/-- Whether the store at issue replays one, whose unit stands (R36, R362). -/
def stJoins (s : State) : Bool := !s.g.x.sup && (match s.g.x.unit with
  | some u => s.g.n.sts.any (fun x => x.id == u)
  | none => false)

/-- The unit of the store at issue: a replay goes on with the unit that its first issue raised. DESIGN CHOICE, log 47. -/
def stUnit (s : State) : Nat := if stJoins s then s.g.x.unit.getD s.tick else s.tick

/-- The unit of the store at issue counts k messages. It waits for no replay. -/
def raiseSt (unit k : Nat) (s : State) : State :=
  addUnit unit k { s with g := { s.g with x := { s.g.x with unit := if s.g.x.sup then s.g.x.unit else none } } }

/-- The unit of a store that faults stands until its replay has performed the lanes left: ST rises once (R362). -/
def holdUnit (unit : Nat) (s : State) : State :=
  let us := if s.g.n.sts.any (fun u => u.id == unit) then s.g.n.sts else s.g.n.sts ++ [{ id := unit, left := 0 }]
  { s with g := { s.g with n := { s.g.n with sts := us }, x := { s.g.x with unit := if s.g.x.sup then s.g.x.unit else some unit } } }

/-- Takes the oldest outstanding message of a kind from a core for a sector (R62). -/
def takeOut (kind : OutKind) (core sec : Nat) : List Outst → Option (Outst × List Outst)
  | [] => none
  | o :: t =>
    if o.kind = kind ∧ o.core = core ∧ o.sector = sec then some (o, t)
    else match takeOut kind core sec t with
      | some (x, r) => some (x, o :: r)
      | none => none

def addOut (o : Outst) (s : State) : State := { s with m := { s.m with outs := s.m.outs ++ [o] } }

/-- The oldest outstanding message of a kind from a core for a sector is answered (R62): its store unit counts it. -/
def answered (kind : OutKind) (core sec : Nat) (f : Outst → State → State) (s : State) : State :=
  match takeOut kind core sec s.m.outs with
  | none => s
  | some (o, rest) =>
    wakeAll (f o (((o.gid, o.unit) :: o.also_).foldl (fun s u => ackUnit u.1 u.2 s) { s with m := { s.m with outs := rest } }))

/-- An entry of a core's write-back buffer is free (R61). -/
def freeWb (core sec : Nat) (s : State) : State :=
  match s.m.wbuf.find? (fun w => w.core == core && w.sector == sec) with
  | some w => { s with m := { s.m with wbuf := s.m.wbuf.erase w } }
  | none => s

/-! ### Scratchpads (R20, R24, R93) -/

def sramKey (core off : Nat) : Nat := core * 2 ^ 19 + off

def partEnt (t : Team) (p : Nat) : Option PartEnt := t.parts[p]?

def partLive (e : PartEnt) : Bool := e.v || e.st

/-- Bytes of a core's SRAM, and their writes. -/
def sramBytes (s : State) (core off : Nat) : Nat → Nat
  | 0 => 0
  | n + 1 => (cellGet s.m.sram (sramKey core off)).toNat + 256 * sramBytes s core (off + 1) n

def sramPut (core off : Nat) : Nat → Nat → State → State
  | 0, _, s => s
  | n + 1, v, s => sramPut core (off + 1) n (v / 256)
      { s with m := { s.m with sram := cellPut s.m.sram (sramKey core off) (BitVec.ofNat 8 v)
                               srPoison := cellPut s.m.srPoison (sramKey core off) 0 } }

def sramPoisoned (s : State) (core off n : Nat) : Bool :=
  (List.range n).any (fun i => cellGet s.m.srPoison (sramKey core (off + i)) == 1)

/-! ### Atomics at the home (R66, R364) -/

/-- The new value of an atomic operation on n bits, with the flags of fadd (R364). -/
def atomNew (aop : Nat) (n : Nat) (r : Rnd) (old b c : Nat) : Nat × FFlags :=
  let o := BitVec.ofNat n old
  let x := BitVec.ofNat n b
  match aop with
  | 0 => ((o + x).toNat, 0)
  | 1 => ((o - x).toNat, 0)
  | 2 => ((o &&& x).toNat, 0)
  | 3 => ((o ||| x).toNat, 0)
  | 4 => ((o ^^^ x).toNat, 0)
  | 5 => ((if o.sle x then o else x).toNat, 0)
  | 6 => ((if o.ule x then o else x).toNat, 0)
  | 7 => ((if o.sle x then x else o).toNat, 0)
  | 8 => ((if o.ule x then x else o).toNat, 0)
  | 9 => (x.toNat, 0)
  | 10 => (if o = x then c % 2 ^ n else old, 0)
  | _ => fAdd (if n = 64 then fmt64 else fmt32) r (old % 2 ^ n) (b % 2 ^ n)

/-- n bytes of a sector as a number, and whether any is poisoned. -/
def secRead (d : BitVec 1024) (po : BitVec 128) (i n : Nat) : Nat × Bool :=
  ((d >>> (8 * i)).toNat % 256 ^ n, decide (po &&& span128 i n ≠ 0))

/-- The poison marks of n bytes of a sector from byte i, byte i + k at bit k. -/
def secMarks (po : BitVec 128) (i n : Nat) : Nat := (po >>> i).toNat % 2 ^ n

/-- n bytes of a sector as a number, with their poison marks. -/
def secMarked (d : BitVec 1024) (po : BitVec 128) (i n : Nat) : Nat × Nat := ((secRead d po i n).1, secMarks po i n)

/-- An atomic on one word at its home or base die (R66): owners are revoked, a poisoned word is left alone. Old value,
flags, poison. -/
def homeAtomic (pa aop n : Nat) (r : Rnd) (b c : Nat) (s : State) : (Nat × FFlags × Bool) × State :=
  let sec := pa / 128
  let m := span128 (pa % 128) (n / 8)
  let s := revoke sec (maskWords m) none s
  let h := homeSector s sec
  let old := secRead h.data h.poison (pa % 128) (n / 8)
  if old.2 then ((old.1, 0, true), s)
  else
    let new := atomNew aop n r old.1 b c
    let alloc := (amGet? s.m.l2 sec).isSome || !hashedRegion s (regionOf pa)
    ((old.1, new.2, false),
     homeMerge sec m (BitVec.ofNat 1024 (new.1 % 2 ^ n) <<< (8 * (pa % 128))) 0 alloc s)

/-! ### The host's lines of device memory (R75, R76) -/

/-- The words and the bytes of a 64-byte line in its sector. -/
def lineWords (line : Nat) : BitVec 16 := if line % 2 = 0 then 0x00FF else 0xFF00
def lineMask (line : Nat) (m : BitVec 64) : BitVec 128 := m.zeroExtend 128 <<< (64 * (line % 2))
def lineData (line : Nat) (d : BitVec 512) : BitVec 1024 := d.zeroExtend 1024 <<< (512 * (line % 2))
def lineOf (line : Nat) (d : BitVec 1024) : BitVec 512 := d.extractLsb' (512 * (line % 2)) 512

def hostReply (line : Nat) (d : BitVec 512) (s : State) : State := { s with h := { s.h with reply := s.h.reply ++ [(line, d)] } }

/-! ### What a home does with a request (R57, R58, R61) -/

/-- Waits of wait.v on the words read them again (R419). -/
def wakeWords (sec : Nat) (words : BitVec 16) (s : State) : State :=
  (wordIdx words).foldl (fun s i => wakeWord (16 * sec + i) s) s

/-- REGO: the sender is recorded, if need be in an entry freed for it, and REGACK sent. -/
def regoServe (core sec : Nat) (words : BitVec 16) (s : State) : State :=
  due (.regack core sec) (wakeWords sec words (setOwner sec words core (dirRoom sec s)))

/-- WT: the bytes merge, REL clears the sender's ownership, WTACK. -/
def wtServe (core sec : Nat) (d : SectorData) (rel bypass : Bool) (s : State) : State :=
  let s := homeMerge sec d.mask d.data 0 (!bypass) s
  due (.wtack core sec) (if rel then clearOwner sec (wordsOwnedBy s sec (maskWords d.mask) core) s else s)

/-- WB: only words whose owner is the sender merge, and lose their owner; WBACK. -/
def wbServe (core sec : Nat) (d : SectorData) (s : State) : State :=
  let ws := wordsOwnedBy s sec (maskWords d.mask) core
  let m := d.mask &&& wordBytes ws
  let s := if m = 0 then s else homeMerge sec m d.data 0 true s
  due (.wback core sec) (clearOwner sec ws s)

/-- RDS without waiting: the FILL carries what the owners would forward (R59). -/
def rdsServe (core sec : Nat) (bypass : Bool) (s : State) : State :=
  let s := if bypass then s else homeAlloc sec s
  let x := cohSector s sec (some core)
  due (.fill core sec x.data x.poison (ownedElsewhere s sec (some core)) 0) s

/-- The lanes of an atomic at their home, in ascending order: old values, and the offset of the first poisoned word. -/
def atomLanes (sec : Nat) (aop : BitVec 4) (w : Bool) (r : Rnd) (ls : List AtomLane) (s : State) :
    (List (Nat × Word64) × Option Nat) × State :=
  ls.foldl (fun (x : (List (Nat × Word64) × Option Nat) × State) l =>
    let y := homeAtomic (128 * sec + l.off) aop.toNat (if w then 64 else 32) r l.b.toNat l.c.toNat x.2
    ((x.1.1 ++ [(l.off, w64 y.1.1)], if y.1.2.2 then some (x.1.2.getD l.off) else x.1.2), y.2)) (([], none), s)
***
[HOW TO COMPLETE THIS TASK]: Up to and including the line with "CHOICE, log 47. -/", print every line of the records from the start.

[SOLUTION FOR THIS PROBLEM]:
/-- Whether the store at issue replays one, whose unit stands (R36, R362). -/
def stJoins (s : State) : Bool := !s.g.x.sup && (match s.g.x.unit with
  | some u => s.g.n.sts.any (fun x => x.id == u)
  | none => false)

/-- The unit of the store at issue: a replay goes on with the unit that its first issue raised. DESIGN CHOICE, log 47. -/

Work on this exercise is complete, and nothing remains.